Object Modes#


O menu de seleção Mode.#

Modes allow editing different aspects of objects. While Object Mode allows you to position/rotate/scale them, Edit Mode allows changing their geometry, Pose Mode allows posing them, and so on.

You can change the current mode using the Mode selector in the 3D Viewport header. Which modes are available depends on the object’s type. The complete list is shown below.

Apart from using the selector, you can also press Ctrl-Tab to bring up a pie menu around the cursor for faster access. (If the selected object is an Armature, this shortcut will instead switch between Object Mode and Pose Mode.)

Pressing Tab will toggle Edit Mode for objects that support it.

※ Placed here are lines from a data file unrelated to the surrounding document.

-- ==== Sys2Proof/Machine/Ops.lean ====
section
/-! DEFINITION. The primitives of 00_scope R9 and R10: the frame buffer's bytes and the output sequence. The block takes no
exceptions (60_exceptions R230, R235); what other machines have in their place is here `State.warn`, the one operation by which
every anomaly leaves the block. -/

namespace Sys2Proof.Machine

/-! ### The frame buffer -/

/-- What an unlisted index reads as: the reset contents of `buf` (10_state R37). -/
def Memory.unlisted : Byte := 0x00

/-- The byte at an index. -/
def Memory.get : Memory → Nat → Byte
  | [], _ => Memory.unlisted
  | (a, v) :: rest, i => if a = i then v else Memory.get rest i

/-- The cell a byte is stored as: none where the unlisted value says the same. -/
def Memory.cell (i : Nat) (v : Byte) (rest : Memory) : Memory := if v = Memory.unlisted then rest else (i, v) :: rest

/-- Store a byte, keeping the canonical form. -/
def Memory.set : Memory → Nat → Byte → Memory
  | [], i, v => Memory.cell i v []
  | (a, w) :: rest, i, v =>
    if i < a then Memory.cell i v ((a, w) :: rest)
    else if i = a then Memory.cell i v rest
    else (a, w) :: Memory.set rest i v

/-- Indices strictly rising from `lo`, all below `hi`, and no entry equal to the unlisted value. -/
def Memory.wfFrom : Nat → Nat → Memory → Bool
  | _, _, [] => true
  | lo, hi, (a, v) :: rest =>
    decide (lo ≤ a) && decide (a < hi) && decide (v ≠ Memory.unlisted) && Memory.wfFrom (a + 1) hi rest

/-- The canonical form of a frame buffer of `cap` bytes. -/
def Memory.wf (cap : Nat) (m : Memory) : Bool := Memory.wfFrom 0 cap m

/-- `buf[i]` (R9). -/
def State.read (s : State) (i : Nat) : Byte := s.buf.get i

/-- `buf[i] <- v` (R9). -/
def State.write (s : State) (i : Nat) (v : Byte) : State := { s with buf := s.buf.set i v }

/-- `MemRead(i, n)`: the big-endian value of the `n` buffer bytes from `i` (R9, 20_memory R53). -/
def State.memRead (s : State) (i : Nat) : Nat → Nat
  | 0 => 0
  | n + 1 => (s.read i).toNat * 256 ^ n + State.memRead s (i + 1) n

/-- Bytes written one after another from index `i`. -/
def State.writeBytes (s : State) (i : Nat) : List Byte → State
  | [] => s
  | b :: bs => (s.write i b).writeBytes (i + 1) bs

/-- The outcome of an operation whose accesses lie in the buffer exactly when `inside` holds: no rule indexes outside
`0 .. CAP-1` (R9), so such an access is a fault. Log 7. -/
def onBuffer (inside : Bool) (t : State) : Host.Outcome State Fault Refusal :=
  if inside then .next t else .fault .bufferIndex

/-! ### The output sequence -/

/-- Append events to the output sequence, in order (R10). -/
def State.emitAll (s : State) (evs : List Event) : State := { s with out := s.out ++ evs }

/-- `emit(ev)` (R10). -/
def State.emit (s : State) (ev : Event) : State := s.emitAll [ev]

/-- `warn(code)` (R10): the whole of what an anomaly does beside its rule's own state change (60_exceptions R235). -/
def State.warn (s : State) (code : WarnCode) : State := s.emit (.warn code)

/-- The number of a warning code on the port (60_exceptions R232). -/
def WarnCode.code : WarnCode → Byte
  | .asmOverflow => 1
  | .asmResync => 2
  | .rejStart => 3
  | .rejEnd => 4
  | .rejLength => 5
  | .rejChecksum => 6
  | .regFull => 7
  | .queueFull => 8

end Sys2Proof.Machine
end

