-- ==== Sys2Proof/Machine/Fetch.lean ====
section
/-! DEFINITION. Taking a command from the port, and placing a table word where the next step takes it. -/

namespace Sys2Proof.Machine

/-- The command at the head of the port with the state after it is taken, or none where no command is present (40_host_step
R100). -/
def State.takeCommand (s : State) : Option (Command × State) :=
  match s.input with
  | [] => none
  | c :: rest => some (c, { s with input := rest })

/-- One command put before all others on the port. -/
def State.issueFirst (s : State) (c : Command) : State := { s with input := c :: s.input }

/-- A frame with this opcode and a tag-seen frame's payload of zeros, in the buffer up to and with its `E0`: the state in which
the byte `E1` completes it (30_encoding R71, 41_frame_assembler R121). Log 8. -/
def State.withFramePending (s : State) (op : Byte) : State :=
  let bytes := (frameBytes op (List.replicate 21 0)).dropLast
  { s.writeBytes 0 bytes with cursor := bytes.length, asm := true, prev := Config.e0 }

/-- A command word of the table placed at the head of the port: the word in bits 9..0, the clock operand above bit 15. -/
def State.withCommandWord (s : State) (w : Nat) : State := s.issueFirst ⟨BitVec.ofNat 10 w, w >>> 16⟩

/-- An opcode byte of the table placed where DISPATCH reads it, with the BYTE command that completes its frame at the head of the
port, so that the very next step validates the frame and runs the decoder the opcode selects. Log 8. -/
def State.withOpcode (s : State) (op : Byte) : State := (s.withFramePending op).issueFirst (traceByte Config.e1 0)

end Sys2Proof.Machine
end

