-- ==== Sys2Proof/Safety.lean ====
section
/-! DEFINITION. What the reachable states of the block satisfy (10_state R36, R30, R31; 41_frame_assembler R123), and what a safe
step is, in the terms the statements use. -/

namespace Sys2Proof.Machine

/-- The registry invariants of 10_state R30 (a) and (b), and the width of its timestamps (R29). -/
structure RegInv (p : Params) (reg : List RegEntry) : Prop where
  length_le : reg.length ≤ p.regCap
  keys_nodup : (reg.map RegEntry.key).Nodup
  lastSeen_lt : ∀ e ∈ reg, e.lastSeen < 2 ^ p.clockW

/-- The queue invariants of 10_state R31 (a) and (b), and what R33 says of a stored report. -/
structure QueueInv (p : Params) (q : List Report) : Prop where
  length_le : q.length ≤ p.qCap
  keys_nodup : (q.map keyOf).Nodup
  opcode_eq : ∀ r ∈ q, r.opcode = Config.opTagSeen
  strength_eq : ∀ r ∈ q, r.strength5 = strength5 r.rssiRaw

/-- The invariants that hold after every command (10_state R36), with R123 and the canonical form of the buffer (log 6). -/
structure Inv (s : State) : Prop where
  /-- R36 (a) -/
  idle_cursor : s.asm = false → s.cursor = 0
  /-- R36 (b) -/
  busy_cursor : s.asm = true → 2 ≤ s.cursor ∧ s.cursor ≤ s.params.cap
  /-- R123: an `E0` seen while assembling stands just below the cursor. -/
  end_armed : s.asm = true → s.prev = Config.e0 → 3 ≤ s.cursor ∧ s.read (s.cursor - 1) = Config.e0
  /-- R36 (c): before any start marker the buffer is as reset left it; from then on it begins with the start marker. -/
  start_marker : (s.asm = false ∧ s.frameLen = 0 ∧ s.buf = []) ∨ (s.read 0 = Config.s0 ∧ s.read 1 = Config.s1)
  /-- R26 -/
  frameLen_range : s.frameLen = 0 ∨ (4 ≤ s.frameLen ∧ s.frameLen ≤ s.params.cap)
  /-- R129: nothing is held outside `0 .. CAP-1`; log 6. -/
  buf_wf : s.buf.wf s.params.cap = true
  /-- R28 -/
  lastFlush_lt : s.lastFlush < 2 ^ s.params.clockW
  /-- R36 (d) -/
  reg_inv : RegInv s.params s.reg
  /-- R36 (d) -/
  q_inv : QueueInv s.params s.q

/-- The command at the head of the port, if there is one, is not the reserved word: the host's duty of 30_encoding R76. -/
def admitted (s : State) : Prop := ∀ c ∈ s.input.head?, c.op ≠ 3

/-- A step that neither faults nor refuses (60_exceptions R230). -/
def completes (o : Host.Outcome State Fault Refusal) : Prop := ∃ t, o = .next t

/-- The events of a sequence that are warnings. -/
def isWarn : Event → Bool
  | .warn _ => true
  | .pub _ _ _ _ => false

/-- Instructions executed one after another, stopping at the first fault or refusal. -/
def runInstrs : List Instr → State → Host.Outcome State Fault Refusal
  | [], s => .next s
  | i :: is, s =>
    match exec i s with
    | .next t => runInstrs is t
    | .fault r => .fault r
    | .refused r => .refused r

/-- Steps taken one after another, stopping at the first fault or refusal. -/
def runSteps : Nat → State → Host.Outcome State Fault Refusal
  | 0, s => .next s
  | n + 1, s =>
    match step s with
    | .next t => runSteps n t
    | .fault r => .fault r
    | .refused r => .refused r

/-- A byte sequence that the format can carry intact as one frame (30_encoding R81): it holds the start marker at its beginning
and nowhere else, and the end marker at its end and nowhere else. -/
def carriedIntact (frame : List Byte) : Prop :=
  4 ≤ frame.length ∧
  ∀ i, i < frame.length - 1 →
    ((frame.getD i 0 = Config.s0 ∧ frame.getD (i + 1) 0 = Config.s1) ↔ i = 0) ∧
    ((frame.getD i 0 = Config.e0 ∧ frame.getD (i + 1) 0 = Config.e1) ↔ i + 2 = frame.length)

/-- The buffer holds a byte sequence from index 0. -/
def State.holds (s : State) (bs : List Byte) : Prop := ∀ i, i < bs.length → s.read i = bs.getD i 0

/-- The part of a report that leaves the block (43_field_decoder R171). -/
def publishedPart (r : Report) : Tag × Byte × Int := (r.tag, r.ant, r.strength5)

/-- Two states that differ at most in the fields of queued reports that are never published (R171). -/
def PublishesAlike (s s' : State) : Prop := s' = { s with q := s'.q } ∧ s'.q.map publishedPart = s.q.map publishedPart

end Sys2Proof.Machine
end

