/-- 40_host_step R105: `age` is the modular difference, a value below `2^CLOCK_W`; it is the true elapsed time for a clock that has
not wrapped past the timestamp, and an entry seen exactly `2^CLOCK_W` ticks ago has age 0. -/
def Obligations.AgeIsTheModularElapsedTime : Prop :=
  ∀ clockW now t : Nat,
    ((age clockW now t : Nat) : Int) = ((now : Int) - t) % ((2 ^ clockW : Nat) : Int) ∧
    age clockW now t < 2 ^ clockW ∧
    (∀ d, d < 2 ^ clockW → age clockW ((t + d) % 2 ^ clockW) (t % 2 ^ clockW) = d) ∧
    age clockW ((t + 2 ^ clockW) % 2 ^ clockW) (t % 2 ^ clockW) = 0

/-- 20_memory R57: two CHECKs in a row with the same `now` are idempotent when `FLUSH_INTERVAL > 0`. -/
def Obligations.RepeatedCheckIsIdempotent : Prop :=
  ∀ (s : State) (now : Nat), 0 < s.params.flushInterval →
    ∃ t, exec (.check now) s = .next t ∧ exec (.check now) t = .next t

/-- 70_reset_and_hazards R262: after RESET the first CHECK fires exactly when its `now` is at least FLUSH_INTERVAL, and then it
emits nothing and writes only `lastFlush`. -/
def Obligations.FirstCheckAfterReset : Prop :=
  ∀ (s : State) (now : Nat), now < 2 ^ s.params.clockW →
    ∃ t, exec .reset s = .next t ∧
      exec (.check now) t = .next (if s.params.flushInterval ≤ now then { t with lastFlush := now } else t)

/-! ### Frame Assembler -/

/-- 41_frame_assembler R120. -/
def Obligations.StartBeginsAFrame : Prop :=
  ∀ (s : State) (b : Byte), s.buf.wf s.params.cap = true →
    ∃ t, exec (.start b) s = .next t ∧
      t = { s with buf := t.buf, cursor := 2, asm := true,
                   out := s.out ++ (if s.asm = true then [.warn .asmResync] else []) } ∧
      (∀ a, t.read a = if a = 0 then 0xA5 else if a = 1 then 0x5A else s.read a) ∧
      (s.prev = 0xA5 → ∀ now, exec (.byte 0x5A now) s = .next { t with prev := 0x5A })

/-- 41_frame_assembler R121. -/
def Obligations.EndCompletesAndValidatesTheFrame : Prop :=
  ∀ (s : State) (now : Nat), s.buf.wf s.params.cap = true → 1 ≤ s.cursor → s.cursor ≤ s.params.cap - 1 →
    ∃ t u,
      t = { s with buf := t.buf, frameLen := s.cursor + 1, cursor := 0, asm := false } ∧
      (∀ a, t.read a = if a = s.cursor then 0x0A else if a = s.cursor - 1 then 0x0D else s.read a) ∧
      exec (.validate now) t = .next u ∧ exec (.endFrame now) s = .next u ∧
      (s.asm = true → s.prev = 0x0D → exec (.byte 0x0A now) s = .next { u with prev := 0x0A })

/-- 41_frame_assembler R122. -/
def Obligations.EndWithFullBufferClamps : Prop :=
  ∀ (s : State) (now : Nat),
    exec .endOvf s = .next { s with cursor := s.params.cap - 3, out := s.out ++ [.warn .asmOverflow] } ∧
    (s.asm = true → s.prev = 0x0D → s.cursor = s.params.cap →
      exec (.byte 0x0A now) s =
        .next { s with cursor := s.params.cap - 3, out := s.out ++ [.warn .asmOverflow], prev := 0x0A })

/-- 41_frame_assembler R124. -/
def Obligations.AccAppendsOneByte : Prop :=
  ∀ (s : State) (b : Byte), s.buf.wf s.params.cap = true → s.cursor ≤ s.params.cap - 1 →
    ∃ t, exec (.acc b) s = .next t ∧
      t = { s with buf := t.buf, cursor := s.cursor + 1 } ∧
      (∀ a, t.read a = if a = s.cursor then b else s.read a) ∧
      (s.asm = true → ¬(s.prev = 0xA5 ∧ b = 0x5A) → ¬(s.prev = 0x0D ∧ b = 0x0A) →
        ∀ now, exec (.byte b now) s = .next { t with prev := b })

/-- 41_frame_assembler R125: the clamp comes before the write, and an overflow never touches indices 0 to 25. -/
def Obligations.AccWithFullBufferClampsThenWrites : Prop :=
  ∀ (s : State) (b : Byte), s.buf.wf s.params.cap = true →
    ∃ t, exec (.accOvf b) s = .next t ∧
      t = { s with buf := t.buf, cursor := s.params.cap - 2, out := s.out ++ [.warn .asmOverflow] } ∧
      (∀ a, t.read a = if a = s.params.cap - 3 then b else s.read a) ∧
      26 ≤ s.params.cap - 3 ∧
      (s.asm = true → s.params.cap ≤ s.cursor → ¬(s.prev = 0xA5 ∧ b = 0x5A) → ¬(s.prev = 0x0D ∧ b = 0x0A) →
        ∀ now, exec (.byte b now) s = .next { t with prev := b })

/-- 41_frame_assembler R126. -/
def Obligations.DiscardChangesOnlyPrev : Prop :=
  ∀ (s : State) (b : Byte),
    exec (.discard b) s = .next s ∧
    (s.asm = false → ¬(s.prev = 0xA5 ∧ b = 0x5A) → ∀ now, exec (.byte b now) s = .next { s with prev := b })

/-- Where the frame buffer would be indexed outside `0 .. CAP-1`, and only there, END, ACC, VALIDATE and BYTE fault. No rule of the spec
indexes there (00_scope R9, 41_frame_assembler R129); that the model faults is its own choice (assumption log 7). -/
def Obligations.IndexingOutsideTheBufferFaults : Prop :=
  ∀ (s : State) (now : Nat) (b : Byte),
    (exec (.endFrame now) s = .fault .bufferIndex ↔ s.cursor = 0 ∨ s.params.cap ≤ s.cursor) ∧
    (exec (.acc b) s = .fault .bufferIndex ↔ s.params.cap ≤ s.cursor) ∧
    (exec (.validate now) s = .fault .bufferIndex ↔
      (s.read 0 = 0xA5 ∧ s.read 1 = 0x5A) ∧ (s.frameLen < 2 ∨ s.params.cap < s.frameLen)) ∧
    (exec (.byte b now) s = .fault .bufferIndex ↔ s.asm = true ∧ s.prev = 0x0D ∧ b = 0x0A ∧ s.cursor = 0)

/-- A byte sequence that the format can carry intact, sent as BYTE commands to an idle block, is reassembled byte for byte and
validated in the step that takes its last byte (41_frame_assembler R120, R121, R123, R124, R130): `t` is the state VALIDATE sees. -/
def Obligations.IntactFramesAreReassembled : Prop :=
  ∀ (s : State) (frame : List Byte) (now : Nat) (rest : List Command),
    Inv s → s.asm = false → carriedIntact frame → frame.length ≤ s.params.cap → now < 2 ^ s.params.clockW →
    s.input = traceFrame frame now ++ rest →
    ∃ t u,
      t = { s with prev := 0x0D, buf := t.buf, frameLen := frame.length, input := rest } ∧ t.holds frame ∧
      (∀ a, frame.length ≤ a → t.read a = s.read a) ∧
      exec (.validate now) t = .next u ∧ runSteps frame.length s = .next { u with prev := 0x0A }

/-- End to end: the 29 BYTE commands of a well-formed tag-seen frame, sent to an idle block, do to the registry, the queue and the
output exactly what OBSERVE and then ENQUEUE of its report do, if the frame's fields hold no marker pair (43_field_decoder R162,
40_host_step R111). -/
def Obligations.TagFrameIsObservedAndQueued : Prop :=
  ∀ (s : State) (product : BitVec 16) (tag : Tag) (rssi : BitVec 16) (ant : Byte) (khz : BitVec 24) (phase : Byte) (now : Nat)
    (rest : List Command),
    Inv s → s.asm = false → now < 2 ^ s.params.clockW → carriedIntact (tagFrameBytes product tag rssi ant khz phase) →
    s.input = traceFrame (tagFrameBytes product tag rssi ant khz phase) now ++ rest →
    ∃ t u v,
      exec (.observe tag ant now) s = .next t ∧
      exec (.enqueue ⟨0x83, product, tag, rssi, ant, khz, phase, strength5 rssi⟩) t = .next u ∧
      runSteps 29 s = .next v ∧
      v = { u with prev := 0x0A, buf := v.buf, frameLen := 29, input := rest }
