-- ==== Sys2Proof/Tests/Slice0.lean ====
section
/-! SUPPORT. Tests whose expected results are the spec's own (95_test_vectors), the refusals of `Instr.wf`, and a witness for the
hypotheses of every statement that has some. -/

namespace Sys2Proof.Tests

open Sys2Proof Sys2Proof.Machine

/-! ### Small states -/

/-- An instance with small sizes and the example intervals of 95_test_vectors. -/
def small : Params := ⟨32, 2, 2, 32, 5000, 1000, by decide, by decide, by decide, by decide⟩

/-- That instance after reset. -/
def idle : State := State.resetWith small [] []

/-- A start marker was just seen. -/
def started : State := { idle with prev := 0x5A, cursor := 2, asm := true, buf := [(0, 0xA5), (1, 0x5A)] }

/-- The buffer is full and holds an `E0` in its last byte (V-A7). -/
def fullArmed : State :=
  { idle with prev := 0x0D, cursor := 32, asm := true, buf := [(0, 0xA5), (1, 0x5A), (31, 0x0D)] }

/-- The buffer is full (V-A6). -/
def full : State := { idle with prev := 0x11, cursor := 32, asm := true, buf := [(0, 0xA5), (1, 0x5A), (31, 0x11)] }

/-- `A5 5A 00 05 83 0D` has been assembled (V-A11 up to its last byte). -/
def ending : State :=
  { idle with prev := 0x0D, cursor := 6, asm := true, buf := [(0, 0xA5), (1, 0x5A), (3, 0x05), (4, 0x83), (5, 0x0D)] }

/-- A buffer that holds a completed frame. -/
def framed (bytes : List Byte) : State := { idle.writeBytes 0 bytes with frameLen := bytes.length }

/-- The reference tag T. -/
def tagT : Tag := #v[0xE2, 0x00, 0x34, 0x11, 0xB8, 0x02, 0x01, 0x13, 0x83, 0x25, 0x85, 0x66]

/-- A second tag. -/
def tagB : Tag := #v[0xE2, 0, 0, 0, 0, 0, 0, 0, 0, 0, 0, 0x01]

/-- The bytes of E1, written out from 95_test_vectors. -/
def e1Bytes : List Byte :=
  [0xA5, 0x5A, 0x00, 0x1D, 0x83, 0x30, 0x00, 0xE2, 0x00, 0x34, 0x11, 0xB8, 0x02, 0x01, 0x13, 0x83, 0x25, 0x85, 0x66, 0xFD, 0x6F,
    0x02, 0x0D, 0xF7, 0x32, 0x2D, 0xF1, 0x0D, 0x0A]

/-- The report of E2. -/
def e2Report : Report := ⟨0x83, 0x3000, tagT, 0xFD6F, 2, 0x0DF732, 45, 143⟩

/-- A report of a tag with a strength, for the queue. -/
def rep (tag : Tag) (s5 : Int) : Report := ⟨0x83, 0, tag, 0, 1, 0, 0, s5⟩

/-- The state after a step or an instruction, where there is one. -/
def after (o : Host.Outcome State Fault Refusal) : Option State :=
  match o with
  | .next t => some t
  | .fault _ => none
  | .refused _ => none
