/-! Operations. -/

/-- The ways in which an operation completes, one constructor per branch of its rule (40 R80, 41 R101, 42 R111 to R114,
43 R126, 44 R136, R138; log entry 7 for the wire rows), each with its guard and its next state. -/
inductive Completes : Instr → State → State → Prop
  | feed {b : Byte} {s t : State} (h : feedByte b s = .next t) : Completes (.feed b) s t
  | wireFrame {c : Byte} {p : List Byte} {s t : State} (h : feedAll (frameBytes ⟨c, p⟩) s = .next t) :
      Completes (.wireFrame c p) s t
  | wakeupSeq {s t : State} (h : feedAll Config.wakeupSeq s = .next t) : Completes .wakeupSeq s t
  | serSent {c : Byte} {p : List Byte} {s : State} (hr : s.linkReady = true) (hp : p.length ≤ 64) :
      Completes (.ser c p) s ((s.send ⟨c, p⟩).respond { serResult := some .ok })
  | serOversized {c : Byte} {p : List Byte} {s : State} (hr : s.linkReady = true) (hp : 64 < p.length) :
      Completes (.ser c p) s (s.raise { serResult := some (.oversizedPayload p.length) })
  | postStored {c : Byte} {p : List Byte} {s : State} (hp : p.length ≤ 64) (ho : s.slotOccupied = false) :
      Completes (.post c p) s ((s.fillSlot c p).respond { postOk := some true })
  | postDropped {c : Byte} {p : List Byte} {s : State} (hd : 64 < p.length ∨ s.slotOccupied = true) :
      Completes (.post c p) s (s.respond { postOk := some false })
  | drainTaken {s : State} (ho : s.slotOccupied = true) (hl : s.slotLen.toNat ≤ 64) :
      Completes .drain s (s.vacate.respond (drainOutputs (some s.pending)))
  | drainEmpty {s : State} (ho : s.slotOccupied = false) : Completes .drain s (s.respond (drainOutputs none))
  | tickTaken {s : State} (hr : s.linkReady = true) (ho : s.slotOccupied = true) (hl : s.slotLen.toNat ≤ 64) :
      Completes .tick s ((s.vacate.send s.pending).respond (drainOutputs (some s.pending)))
  | tickEmpty {s : State} (hr : s.linkReady = true) (ho : s.slotOccupied = false) :
      Completes .tick s (s.respond (drainOutputs none))
  | hostcmdShort {b : List Byte} {s : State} (hb : readHostCommand b = .short) :
      Completes (.hostcmd b) s (s.respond { postOk := some false })
  | hostcmdDelegated {b d : List Byte} {s : State} (hb : readHostCommand b = .delegate d) :
      Completes (.hostcmd b) s (s.respond { postOk := some false, delegated := some d })
  | hostcmdStored {b p : List Byte} {c : Byte} {s : State} (hb : readHostCommand b = .forward c p)
      (hp : p.length ≤ 64) (ho : s.slotOccupied = false) :
      Completes (.hostcmd b) s ((s.fillSlot c p).respond { postOk := some true })
  | hostcmdDropped {b p : List Byte} {c : Byte} {s : State} (hb : readHostCommand b = .forward c p)
      (hd : 64 < p.length ∨ s.slotOccupied = true) :
      Completes (.hostcmd b) s (s.respond { postOk := some false })
  | init {s : State} (hr : s.linkReady = false) :
      Completes .init s ((s.emit Config.wakeupSeq).markReady.respond .silent)
  | flush {s : State} : Completes .flush s ((s.setPos .awaitHeader).respond .silent)

theorem execSer_completes {c : Byte} {p : List Byte} {s t : State} (h : execSer c p s = .next t) :
    Completes (.ser c p) s t := by
  unfold execSer at h
  split at h
  · cases h
  · next hr =>
    have hr : s.linkReady = true := by simpa using hr
    split at h <;> cases h
    · next hp => exact .serOversized hr ((oversized_iff _).1 hp)
    · next hp => exact .serSent hr (by simpa using hp)

theorem execPost_completes {c : Byte} {p : List Byte} {s t : State} (h : execPost c p s = .next t) :
    Completes (.post c p) s t := by
  unfold execPost at h
  obtain ⟨hd, e⟩ | ⟨hp, ho, e⟩ := postSlot_cases c p s <;> rw [e] at h <;> cases h
  · exact .postDropped hd
  · exact .postStored hp ho

theorem execDrain_completes {s t : State} (h : execDrain s = .next t) : Completes .drain s t := by
  unfold execDrain at h
  obtain ⟨ho, e⟩ | ⟨ho, hl, e⟩ | ⟨-, -, e⟩ := drainSlot_cases s <;> rw [e] at h <;> cases h
  · exact .drainEmpty ho
  · exact .drainTaken ho hl

theorem execTick_completes {s t : State} (h : execTick s = .next t) : Completes .tick s t := by
  unfold execTick at h
  split at h
  · cases h
  · next hr =>
    have hr : s.linkReady = true := by simpa using hr
    obtain ⟨ho, e⟩ | ⟨ho, hl, e⟩ | ⟨-, -, e⟩ := drainSlot_cases s <;> rw [e] at h <;> cases h
    · exact .tickEmpty hr ho
    · exact .tickTaken hr ho hl

theorem execHostcmd_completes {b : List Byte} {s t : State} (h : execHostcmd b s = .next t) :
    Completes (.hostcmd b) s t := by
  unfold execHostcmd at h
  split at h
  · next hb => cases h; exact .hostcmdShort hb
  · next hb => cases h; exact .hostcmdDelegated hb
  · next c p hb =>
    obtain ⟨hd, e⟩ | ⟨hp, ho, e⟩ := postSlot_cases c p s <;> rw [e] at h <;> cases h
    · exact .hostcmdDropped hb hd
    · exact .hostcmdStored hb hp ho

theorem execInit_completes {s t : State} (h : execInit s = .next t) : Completes .init s t := by
  unfold execInit at h
  split at h
  · cases h
  · next hr => cases h; exact .init (by simpa using hr)

/-- An operation that answers a next state completes in one of the listed ways. -/
theorem exec_completes {i : Instr} {s t : State} (h : exec i s = .next t) : Completes i s t := by
  cases i with
  | feed b => exact .feed h
  | ser c p => exact execSer_completes h
  | post c p => exact execPost_completes h
  | drain => exact execDrain_completes h
  | tick => exact execTick_completes h
  | hostcmd b => exact execHostcmd_completes h
  | init => exact execInit_completes h
  | flush => cases h; exact .flush
  | wireFrame c p => exact .wireFrame h
  | wakeupSeq => exact .wakeupSeq h

/-! Reception: the frame of FEED (40 R80, R86), over one byte and over a run of bytes. -/

/-- `t` is `s` but for the parser's registers, its buffer and the results. -/
def State.ParserMoved (s t : State) : Prop :=
  t = { s with
    rxPos := t.rxPos, rxCmd := t.rxCmd, rxExplen := t.rxExplen, rxCnt := t.rxCnt, acc := t.acc, results := t.results }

Os modes podem afetar muitas coisas no Blender:

  • Each mode changes the header and Toolbar to show its own unique set of menus and tools. This also means it affects the available keyboard shortcuts.

  • Modes can completely change the look of the viewport. For example, Weight Paint mode will shade the object to show its vertex weights, which are not normally visible.

  • Modes can affect other editors. For example, the UV Editor can only be used if the 3D Viewport is in Edit Mode. In the Properties editor, too, certain buttons and panels can only be used in certain modes.

Lista de Object Mode#

Os modos do Blender#





Object Mode

The default mode, available for all object types. Allows editing position, rotation and scale, duplicating objects, and so on.


Edit Mode

A mode for editing an object’s shape (vertices/edges/faces for meshes, control points for curves/surfaces, points/strokes for Grease Pencil, etc.).


Sculpt Mode

Provides an alternative toolset for editing an object’s shape (only for meshes).


Vertex Paint Mode

A mesh-only mode that allows you to set your mesh’s vertex colors (i.e. to «paint» them).


Weight Paint Mode

Um modo somente para malhas, dedicado a pintura e definição dos pesos de influência dos vértices.


Texture Paint Mode

A mesh-only mode that allows you to paint a texture directly on the model, in the 3D Viewport.


Particle Edit Mode

A mesh-only mode dedicated to particle systems, useful for editable systems (hair).


Pose Mode

An armature-only mode, dedicated to posing.


Draw Mode

A Grease Pencil-only mode, dedicated to creating Grease Pencil strokes.


The cursor becomes a brush in Paint and Sculpt Modes.

Não entraremos em mais detalhes sobre os usos dos Modes aqui, pois eles são tratados em suas próprias seções.


Se você estiver lendo este manual e algum botão ou opção de menu estiver referenciado que não aparece em sua tela, pode ser que você não esteja no modo adequado para que essa opção seja válida.

Switching Objects#



Todos Modos



If you enter a mode such as Weight Paint for an object and then select another object, Blender will typically switch back to Object Mode. This means that, if you want to weight paint the other object too, you have to enter the mode a second time.

There is a way of avoiding this, however. Once you enter a mode, the Outliner will show a dot next to other objects that also support it. By clicking such a dot, you can switch over to another object without leaving the mode.

Alternatively, you can hover over the other object in the 3D Viewport and press Alt-Q.

Veja também

Lock Object Modes for preventing accidental mode changes.

Edição de Multi-Object#

Edit Mode and Pose Mode let you work with multiple objects even more easily than described above, as they can have multiple objects in the mode at the same time.

There are two ways of accomplishing this:

  • If you’re not yet in the mode, you can simply select all the objects and enter it.

  • If you’re already in the mode, you can bring other objects into it by clicking Ctrl-LMB on the dot in the Outliner. Removing objects from the mode works in the same way.

Some points of note:

  • The Properties editor will only ever show the details (shape keys, UV maps…) of the active object, not of all the selected ones.

  • Selecting any element from an object will make it the active one.

  • There are limits to the edits you can make. For example, you can’t create an edge that connects vertices from different objects.